The Reserve Bank has indicated that it may not cut interest rates to promote growth in its policy review as inflation, which came down in December, still poses a risk to the economy.
The GDP growth rate during the current fiscal, the RBI said, is likely to fall below its earlier projection of 7.6 %, though inflation may moderate to 7 % by March-end.
"The critical factors in the rate action ahead will be core inflation and exchange rate pass-through (impact of rupee depreciation on oil prices)... Monetary actions will need to strike a balance between risks to growth and inflation," said the Macroeconomic and Monetary Developments Review released by the RBI on the eve of its third quarter policy announcement.
The RBI has increased interest rates 13 times since March, 2010, to contain inflation and India Inc has been demanding a cut in the rates to arrest declining economic growth, which is expected to moderate to 7 % in 2011-12 from 8.5 % a year ago.
The RBI-sponsored survey by professional forecasters has revised the growth projection for the current fiscal downward to 7 %, which is lower than the central bank's projection of 7.6 %.
"Growth is likely to turn weaker than earlier anticipated," the RBI said.
The RBI further said, "Even as the growth slowdown emerges as the major challenge, inflation risks persist, posing a challenge for monetary policy in achieving low and stable inflation with minimal sacrifice of growth."
Pushing for fast-tracking of economic reforms like reducing subsidy and implementing DTC and GST to arrest fiscal deficit, the RBI said its monetary actions were neutralised by the expansionary policies of the government.

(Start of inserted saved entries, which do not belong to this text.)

/-- A visit goes on to another row. -/
theorem view_visitRows_cleared {r : Nat} (h : rowToSend (sendable u.screen.positions[p].dirty later) = some r)
    (hsent : u.screen.controllers[d].rowsSent = 1) :
    view (visitRows (clearExchange u d) d p later) = view (setController
      (setPosition u p { u.screen.positions[p] with
        dirty := u.screen.positions[p].dirty &&& ~~~BitVec.twoPow 24 r }) d
      { u.screen.controllers[d] with
        exchange := some ⟨p, .row false, .filling⟩, rowNumber := r, rowsSent := 2 }) := by
  have hrows : (clearExchange u d).screen.controllers[d].rowsSent = 1 := by
    rw [clearExchange_eq, setController_self]
    exact hsent
  have hset (q : Position) (c c' : Controller) :
      setController (setPosition (setController u d c) p q) d c' = setController (setPosition u p q) d c' :=
    setController_setController (setPosition u p q) d c c'
  rw [visitRows_takes (s := clearExchange u d) h (by omega), view_takeRow, hrows, clearExchange_eq, hset,
    setController_self]
  rfl

variable {s : State} {w : Position}

/-- The same behind an outcome that changed the position alone. -/
theorem visitRows_polls_at (h : rowToSend (sendable w.dirty later) = none ∨ 2 ≤ s.screen.controllers[d].rowsSent) :
    visitRows (clearExchange (setPosition s p w) d) d p later =
      sendFrame (setController (setPosition s p w) d { s.screen.controllers[d] with
        exchange := some ⟨p, .poll, .sending⟩ }) (s.configuration.dropPort d)
        (dropFrame w.address 0x02 [if w.pollBit = true then 1 else 0]) := by
  have hpolls := visitRows_cleared_polls (u := setPosition s p w) (d := d) (p := p) (later := later)
  rw [setPosition_self] at hpolls
  exact hpolls h

theorem view_visitRows_at {r : Nat} (h : rowToSend (sendable w.dirty later) = some r)
    (hsent : s.screen.controllers[d].rowsSent = 1) :
    view (visitRows (clearExchange (setPosition s p w) d) d p later) = view (setController
      (setPosition s p { w with dirty := w.dirty &&& ~~~BitVec.twoPow 24 r }) d
      { s.screen.controllers[d] with
        exchange := some ⟨p, .row false, .filling⟩, rowNumber := r, rowsSent := 2 }) := by
  have htakes := view_visitRows_cleared (u := setPosition s p w) (d := d) (p := p) (later := later) (r := r)
  rw [setPosition_self, setPosition_setPosition] at htakes
  exact htakes h hsent

/-- A visit that ends with its cycle. -/
theorem endVisit_cycle (hmode : u.screen.controllers[d].mode = .cycling)
    (hremaining : u.screen.controllers[d].remaining = []) :
    endVisit u d = setController u d { u.screen.controllers[d] with exchange := none } :=
  endVisit_last rfl hmode hremaining

end

/-! ### The POLL (R126, R127, R129, R130) -/

section

variable {s : State} {d : Fin 2} {p : Fin 16}

theorem keysTaken_nil (s : State) (p : Fin 16) : keysTaken s p [] = s := setPosition_same s p

theorem judgeReply_empty {address : Nat} (h : address ≤ 14) :
    judgeReply address .poll (dropFrame address 0x13 []) = .good 0x13 [] :=
  judgeReply_of_fits h (by decide) (by decide)

/-- The GOOD outcome of a PRESENT terminal's POLL. -/
theorem takeOutcome_poll_good {kind : Byte} {payload : List Byte} (h : s.screen.positions[p].state = .present) :
    takeOutcome s d ⟨p, .poll, .awaiting⟩ (.good kind payload) =
      endVisit (keysTaken (setPosition s p { s.screen.positions[p] with
        missed := 0, pollBit := !s.screen.positions[p].pollBit }) p
        (if kind = 0x12 then keyEntries payload else [])) d := by
  have hpresent : ¬(s.screen.positions[p].state = .absent) := fun habsent => nomatch h.symm.trans habsent
  simp only [takeOutcome, countOutcome, pollOutcome, hpresent, decide_false, Bool.false_eq_true, if_false,
    setPosition_self, setPosition_setPosition]

end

RBI said that unless fiscal reforms are expedited, the Centre could miss the rolling target of fiscal deficit at 4.1 % of GDP for 2012-13 as set out in 2011-12 Budget
"Prospectively, improvement in fiscal situation in 2012-13 is not only contingent upon the growth performance but also on the progress in implementation of tax and expenditure reforms," RBI said.
On the expenditure front, it said, the government needs to move towards deregulation of pricing of diesel for controlling its expenditure on petroleum subsidies.
The government will face additional pressures on account of food subsidies when the proposed Food Security Bill is enacted and implemented, it said, adding that the government needs to control its expenditure on petroleum subsidies.
Subsidies and the resultant higher fiscal deficit may help in keeping inflation suppressed in near term, but over time the impact of higher subsidy induced deficit would exert pressure on the inflation path.
Concerned over rupee depreciation and widening current account deficit, the Reserve Bank today underlined the need for policy reforms to improve investment climate.
"Going forward, there is need to reduce dependence on debt flows by encouraging renewed equity flows through acceleration of policy reforms aimed at improving the investment climate," RBI said in its Macro-economic and Monetary Developments Review.
It said that the composition of capital inflows has shifted towards debt, and financing of Current Account Deficit (CAD) has resulted into exchange rate pressure. "With a widening CAD, larger fiscal spending could affect growth and stability in the economy," RBI said.